Dire messages, mixed motivations

4 min read

When political or financial leaders make headline-seeking public forecasts, they are generally guided by two sets of diametrically opposite motivations. Either they wish to win support for a positive predicted event, in order to head off an alternative outcome they deem catastrophic. Or they think the development they are forecasting is extremely negative and want to prevent it happening.

Displaying an example of the first case, Mario Draghi, the European Central Bank president, who clearly has been thinking carefully about his sound bites, said 10 days ago that the ECB will ‘do what we must’ to lift low inflation – foreshadowing further ECB monetary easing on December 3 to counter deflation.

In the contrary textbook example, Mark Rutte, the Dutch prime minister, warned last week that the European Union could collapse like Ancient Rome if it did not act on immigration. ‘As we all know from the Roman Empire, big empires go down if the borders are not well protected’.

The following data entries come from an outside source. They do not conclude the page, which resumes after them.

-- ==== Sys2Proof/Machine/Pass.lean ====
section
/-! DEFINITION. The allocation pass, reclaim, and the end of a happening (chapter 2, section 2.5; chapter 3, section 3.3). -/

namespace Sys2Proof.Machine

/-! ### Shedding order -/

/-- Slot `i` gives up its power before slot `j` (R62). -/
def State.shedsBefore (s : State) (i j : Slot) : Bool :=
  let a := s.policyOf i
  let b := s.policyOf j
  decide (a.cls.weight < b.cls.weight) ||
    (decide (a.cls.weight = b.cls.weight) &&
      (decide (a.rank < b.rank) || (decide (a.rank = b.rank) && decide (j < i))))

/-- `k` placed in a list in shedding order. -/
def State.shedInsert (s : State) (k : Slot) : List Slot → List Slot
  | [] => [k]
  | j :: js => if s.shedsBefore k j then k :: j :: js else j :: s.shedInsert k js

/-- The eight slots in shedding order (R62). -/
def State.shedOrder (s : State) : List Slot := allSlots.foldr (fun k l => s.shedInsert k l) []

/-! ### Reclaim -/

/-- freeable(t) of slot `k` (R57). -/
def State.freeable (s : State) (k : Slot) (t : Nat) : Int :=
  (s.commitment k : Int) - (max (s.floorOf k) (s.drawOf k t) : Nat)

/-- Slot `k` holds a candidate victim (R57). -/
def State.candidate (s : State) (k : Slot) : Bool :=
  match s.leaseOf k with
  | none => false
  | some l =>
    decide ((s.sessOf k).state = .on) && decide ((s.policyOf k).cls = .deferrable) && l.trans.isNone &&
      !(s.lineOf k).lost && decide (2 ≤ l.tier)

/-- The walk of R58 over candidates, with the shortfall that remains: the targets chosen, or none when the candidates run out. -/
def State.reclaimPlan (s : State) : List Slot → Int → Option (List (Slot × Nat))
  | [], _ => none
  | k :: ks, rest =>
    if s.freeable k 1 ≤ 0 then s.reclaimPlan ks rest
    else if rest ≤ s.freeable k 1 then
      some [(k, highestTier (fun t => decide (rest ≤ s.freeable k t)) (s.grantedTier k - 1))]
    else (s.reclaimPlan ks (rest - s.freeable k 1)).map (fun p => (k, 1) :: p)

/-- The reclaim begins (R59): the planned recalls are issued, the record is filled and RECLAIM_BEGIN is posted. -/
def State.beginReclaim (e : Entry) (short : Nat) (plan : List (Slot × Nat)) (s : State) : State :=
  let t := plan.foldl (fun s p => s.recallOn p.1 p.2 .preempt) s
  ({ t with alloc := { t.alloc with
      reclaim := some { slot := e.slot, tag := e.tag, shortfall := short, victims := plan.map Prod.fst } } }).post
    .reclaimBegin (some e.slot) .preempt short

/-- An entry that does not fit asks for a reclaim where R42 and R56 allow one: a shortfall lies in 1..32767, so an entry
that only its cap holds back asks for none (log entry 40). -/
def State.askReclaim (e : Entry) (s : State) : State :=
  if e.cls = .essential ∧ s.settings.preempt = true ∧ s.alloc.reclaim = none ∧ s.alloc.state = .running ∧ 0 < s.shortfall e then
    match s.reclaimPlan (s.shedOrder.filter s.candidate) (s.shortfall e) with
    | some plan => s.beginReclaim e (s.shortfall e).toNat plan
    | none => s
  else s

/-! ### The walk -/

/-- The entry of slot `k` may be tested: its link is UP and its lease carries no transition (R38). -/
def State.eligible (s : State) (k : Slot) : Bool := !(s.lineOf k).lost && !s.lowering k && !s.raising k

/-- What the entry's need is tested against: free, or free plus earmark for the beneficiary (R39). -/
def State.budgetFor (s : State) (k : Slot) : Int :=
  if s.isBeneficiary k then s.free + s.alloc.earmark else s.free

/-- The grant tier of an entry: the highest tier considered whose draw is within the cap and whose need fits, or 0 (R39). -/
def State.grantTier (s : State) (e : Entry) : Nat :=
  highestTier (fun t => decide (s.lowestTier e ≤ t) && decide (1 ≤ t) && decide (s.drawOf e.slot t ≤ (s.policyOf e.slot).cap) &&
    decide (s.need e.slot t ≤ s.budgetFor e.slot)) e.wanted

/-- The pass counts of the eligible entries ahead of slot `k`'s rise by 1, up to PASS_LIMIT (R41). -/
def State.bumpAhead (s : State) (k : Slot) : List Entry → List Entry
  | [] => []
  | e :: es =>
    if e.slot = k then e :: es
    else (if s.eligible e.slot && decide (e.passCount < s.settings.passLimit) then { e with passCount := e.passCount + 1 } else e)
      :: s.bumpAhead k es

/-- A lease is created in RAMP_WAIT for a STANDBY session and handed to the Ramp Queue (R10). -/
def State.createLease (k : Slot) (t : Nat) (short : Bool) (s : State) : State :=
  let tag := (s.sessOf k).tag
  let s := s.setLease k (some { tag := tag, tier := t, draw := s.drawOf k t, short := short, trans := none })
  let s := s.modSess k (fun x => { x with state := .rampWait })
  (s.handToRamp k tag).modLine k Line.removeHold

/-- A RAISE to `t` is created on lease `l` and its GRANT queued (R14). -/
def State.createRaise (k : Slot) (l : Lease) (t : Nat) (origin : EntryOrigin) (short : Bool) (s : State) : State :=
  (s.setLease k (some { l with trans := some (.raise t (s.drawOf k t) origin) })).modLine k
    (Line.queueClaim (.grant t short))

/-- A grant of tier `t` to entry `e` (R40): the pass counts ahead rise (R41), the entry leaves, the RAISE or lease is made,
GRANTED is posted, and the beneficiary's reclaim ends as GRANTED (R61), with a further pass due where earmark went back to
free (R37). -/
def State.grant (e : Entry) (t : Nat) (s : State) : State :=
  let k := e.slot
  let short := decide (t < e.wanted)
  let ben := s.isBeneficiary k
  let u := (s.withQueue (s.bumpAhead k s.alloc.queue)).unqueue k
  let u := match s.leaseOf k with
    | some l => u.createRaise k l t e.origin short
    | none => u.createLease k t short
  let u := u.postGranted k e.origin.reason short t
  if ben then
    let left := decide (u.commitment k - s.commitment k < s.alloc.earmark)
    (({ u with alloc := { u.alloc with reclaim := none, earmark := 0 } }).wantPass left).post .reclaimEnd (some k) .preempt 1
  else u

/-- The walk of a pass over the slots whose entries stand in the queue, from the head (R37 to R42). -/
def State.walk : List Slot → State → State
  | [], s => s
  | k :: ks, s =>
    match s.entryOf k with
    | none => State.walk ks s
    | some e =>
      if s.eligible k then
        if s.grantTier e = 0 then
          if s.settings.backfill && decide (e.passCount < s.settings.passLimit) then State.walk ks (s.askReclaim e)
          else s.askReclaim e
        else State.walk ks (s.grant e (s.grantTier e))
      else State.walk ks s

/-- The reclaim ends as UNMET when a pass ends with the victim set empty and the beneficiary not granted; earmark fell, so a
further pass is due (R64). -/
def State.testUnmet (s : State) : State :=
  match s.alloc.reclaim with
  | none => s
  | some r => if r.victims = [] then (s.endReclaim 3).wantPass true else s

/-- One allocation pass with the test that follows it (R37, R64). -/
def State.pass (s : State) : State :=
  (State.walk (s.alloc.queue.map Entry.slot) { s with alloc := { s.alloc with passDue := false } }).testUnmet

/-- The passes at the end of a happening: one when a cause of R37 has arisen in RUNNING, and a further one each time a pass
returned earmark to free. A grant and an UNMET end each use up the one reclaim record, so `fuel` 4 is never exhausted. -/
def State.passes : Nat → State → State
  | 0, s => { s with alloc := { s.alloc with passDue := false } }
  | fuel + 1, s =>
    if s.alloc.passDue && decide (s.alloc.state = .running) then State.passes fuel s.pass
    else { s with alloc := { s.alloc with passDue := false } }

/-- The end of shedding, tested (R71): SHED_END is posted, and the state is SAG_HOLD under the sag condition, else RUNNING
with a pass due (R19). -/
def State.testShedEnd (s : State) : State :=
  if s.alloc.state = .shedding ∧ s.alloc.committed ≤ s.available then
    let t := s.post .shedEnd none .none s.alloc.committed
    { t with alloc := { t.alloc with
        state := if t.alloc.sagCondition then .sagHold else .running
        passDue := true } }
  else s

/-- The end of a happening at the Allocator and the Power Path Unit: the end of shedding is tested (R71), the pass runs
(R37), and the ramp resource is handed on (R118). R37 and R118 give no order between the pass and the handing on: that the pass
comes first is the model's choice (DESIGN CHOICE, log entry 47). -/
def State.finish (s : State) : State := (s.testShedEnd.passes 4).handOn

end Sys2Proof.Machine
end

These statements share a common denominator. Both seem likely to depress the euro. However Draghi and Rutte must take care. Different audiences may get the motivations mixed up. Lots of people around Europe do not wish the ECB to step up quantitative easing and lower interest rates into further negative territory. They see Draghi’s statement as a fresh sign that the central bank chief is playing with fire in a way that will eventually damage monetary stability.

Equal and opposite considerations apply to Rutte’s statement. Some politicians and their supporters are far from aghast that the prime minster whose country will chair the European Union from January believes it could break up. They will salute Rutte’s prediction as a sign that this should, and possibly will, take place.

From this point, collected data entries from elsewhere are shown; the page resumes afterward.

/-- R23, R24: one Demand Queue entry for each slot at most, in the order of class and rank. -/
def Obligations.EveryStepKeepsTheQueueOrder : Prop :=
  ∀ s t : State, s.LoadLaw → s.EntryLaw → s.OrderLaw → step s = .next t → t.EntryLaw ∧ t.OrderLaw

/-- R9, R23, R36, R74, R116, R117, R118, R71: lease, gate, aux rail, ramp record, Ramp Queue, ramp resource and Demand Queue entry of
every slot agree with its session state, the Ramp Queue holds no DEFERRABLE slot ahead of an ESSENTIAL one, and nothing is left
undone. -/
def Obligations.EveryStepKeepsTheBlocksInAgreement : Prop :=
  ∀ s t : State, s.LoadLaw → s.EntryLaw → s.Settled → s.Coherent → step s = .next t → t.Settled ∧ t.Coherent

/-- R13, R22, R80: tiers lie in the session's list, draws are the list's, RAISE targets lie above and LOWER targets below. -/
def Obligations.EveryStepKeepsTheTiersInTheList : Prop :=
  ∀ s t : State, s.LoadLaw → s.EntryLaw → s.Settled → s.Coherent → s.TierLaw → step s = .next t → t.TierLaw

/-- R8, R70: committed plus earmark stays within available, except while the Allocator is in SHEDDING, where no reclaim is active. -/
def Obligations.EveryStepKeepsTheBudget : Prop := ∀ s t : State, s.Lawful → step s = .next t → t.BudgetLaw
end

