@[simp] theorem State.sessOf_modMon (f : MonSlot → MonSlot) (j : Slot) : (State.modMon k f s).sessOf j = s.sessOf j := rfl
@[simp] theorem State.lineOf_modMon (f : MonSlot → MonSlot) (j : Slot) : (State.modMon k f s).lineOf j = s.lineOf j := rfl
@[simp] theorem State.rampOf_modMon (f : MonSlot → MonSlot) (j : Slot) : (State.modMon k f s).rampOf j = s.rampOf j := rfl
@[simp] theorem State.leaseOf_modMon (f : MonSlot → MonSlot) (j : Slot) : (State.modMon k f s).leaseOf j = s.leaseOf j := rfl
@[simp] theorem State.policyOf_modMon (f : MonSlot → MonSlot) (j : Slot) : (State.modMon k f s).policyOf j = s.policyOf j := rfl
@[simp] theorem State.entryOf_modMon (f : MonSlot → MonSlot) (j : Slot) : (State.modMon k f s).entryOf j = s.entryOf j := rfl
@[simp] theorem State.settings_modMon (f : MonSlot → MonSlot) : (State.modMon k f s).settings = s.settings := rfl

@[simp] theorem State.sessOf_modHost (f : HostPort → HostPort) (j : Slot) : (State.modHost f s).sessOf j = s.sessOf j := rfl
@[simp] theorem State.lineOf_modHost (f : HostPort → HostPort) (j : Slot) : (State.modHost f s).lineOf j = s.lineOf j := rfl
@[simp] theorem State.rampOf_modHost (f : HostPort → HostPort) (j : Slot) : (State.modHost f s).rampOf j = s.rampOf j := rfl
@[simp] theorem State.monOf_modHost (f : HostPort → HostPort) (j : Slot) : (State.modHost f s).monOf j = s.monOf j := rfl
@[simp] theorem State.leaseOf_modHost (f : HostPort → HostPort) (j : Slot) : (State.modHost f s).leaseOf j = s.leaseOf j := rfl
@[simp] theorem State.policyOf_modHost (f : HostPort → HostPort) (j : Slot) : (State.modHost f s).policyOf j = s.policyOf j := rfl
@[simp] theorem State.entryOf_modHost (f : HostPort → HostPort) (j : Slot) : (State.modHost f s).entryOf j = s.entryOf j := rfl
@[simp] theorem State.settings_modHost (f : HostPort → HostPort) : (State.modHost f s).settings = s.settings := rfl

@[simp] theorem State.sessOf_modSettings (f : Settings → Settings) (j : Slot) : (State.modSettings f s).sessOf j = s.sessOf j := rfl
@[simp] theorem State.lineOf_modSettings (f : Settings → Settings) (j : Slot) : (State.modSettings f s).lineOf j = s.lineOf j := rfl
@[simp] theorem State.rampOf_modSettings (f : Settings → Settings) (j : Slot) : (State.modSettings f s).rampOf j = s.rampOf j := rfl
@[simp] theorem State.monOf_modSettings (f : Settings → Settings) (j : Slot) : (State.modSettings f s).monOf j = s.monOf j := rfl
@[simp] theorem State.leaseOf_modSettings (f : Settings → Settings) (j : Slot) : (State.modSettings f s).leaseOf j = s.leaseOf j := rfl
@[simp] theorem State.policyOf_modSettings (f : Settings → Settings) (j : Slot) : (State.modSettings f s).policyOf j = s.policyOf j := rfl
@[simp] theorem State.entryOf_modSettings (f : Settings → Settings) (j : Slot) : (State.modSettings f s).entryOf j = s.entryOf j := rfl

@[simp] theorem State.sessOf_modStore (f : PolicyStore → PolicyStore) (j : Slot) : (State.modStore f s).sessOf j = s.sessOf j := rfl
@[simp] theorem State.lineOf_modStore (f : PolicyStore → PolicyStore) (j : Slot) : (State.modStore f s).lineOf j = s.lineOf j := rfl
@[simp] theorem State.rampOf_modStore (f : PolicyStore → PolicyStore) (j : Slot) : (State.modStore f s).rampOf j = s.rampOf j := rfl
@[simp] theorem State.monOf_modStore (f : PolicyStore → PolicyStore) (j : Slot) : (State.modStore f s).monOf j = s.monOf j := rfl
@[simp] theorem State.leaseOf_modStore (f : PolicyStore → PolicyStore) (j : Slot) : (State.modStore f s).leaseOf j = s.leaseOf j := rfl
@[simp] theorem State.policyOf_modStore (f : PolicyStore → PolicyStore) (j : Slot) : (State.modStore f s).policyOf j = s.policyOf j := rfl
@[simp] theorem State.entryOf_modStore (f : PolicyStore → PolicyStore) (j : Slot) : (State.modStore f s).entryOf j = s.entryOf j := rfl
@[simp] theorem State.settings_modStore (f : PolicyStore → PolicyStore) : (State.modStore f s).settings = s.settings := rfl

The observers who believe that a constant programme of easy money brings negative consequences, and those who would regard a foundering EU with equanimity, often turn out to be the same people. And they may be growing in number.

Weakening the euro, as a means not only of raising inflation closer to the mandated 2%, but also of stimulating the euro economy, has appeared to be one of the ECB’s overall goals during the past 18 months. Since Draghi made his extraordinary statement on August 7 2014 that ‘other central banks have been reducing their exposure to the euro’, the European single currency has fallen by 20% against the dollar. It looks set to retreat further as the US Federal Reserve raises rates next month.

The ECB president is following a tactic honed to perfection. Draghi labels as likely a controversial future development that has to be agreed by the entirety of the ECB council. This encourages market expectations that it will happen. The prediction becomes self-fulfilling. If the council doesn’t follow suit, financial markets would fall – and the ECB is blamed for triggering instability.

The tactic is aimed at quelling Bundesbank opposition to fresh easing, regarded by many in Germany as well as other conservative Europeans as unnecessary and dangerous. Judging by the Bundesbank’s quiescence in recent days, Draghi’s plans are working, but they may eventually backfire.

Rulers who lose control of borders can lose empires. So can those who lose control over money. Both Draghi’s and Rutte’s messages will be taken seriously, perhaps for reasons they neither anticipate nor favour. It would be an ironical lesson in the use of rhetoric in public statements if both men ended up not preventing but hastening dire outcomes they wish fervently to avoid.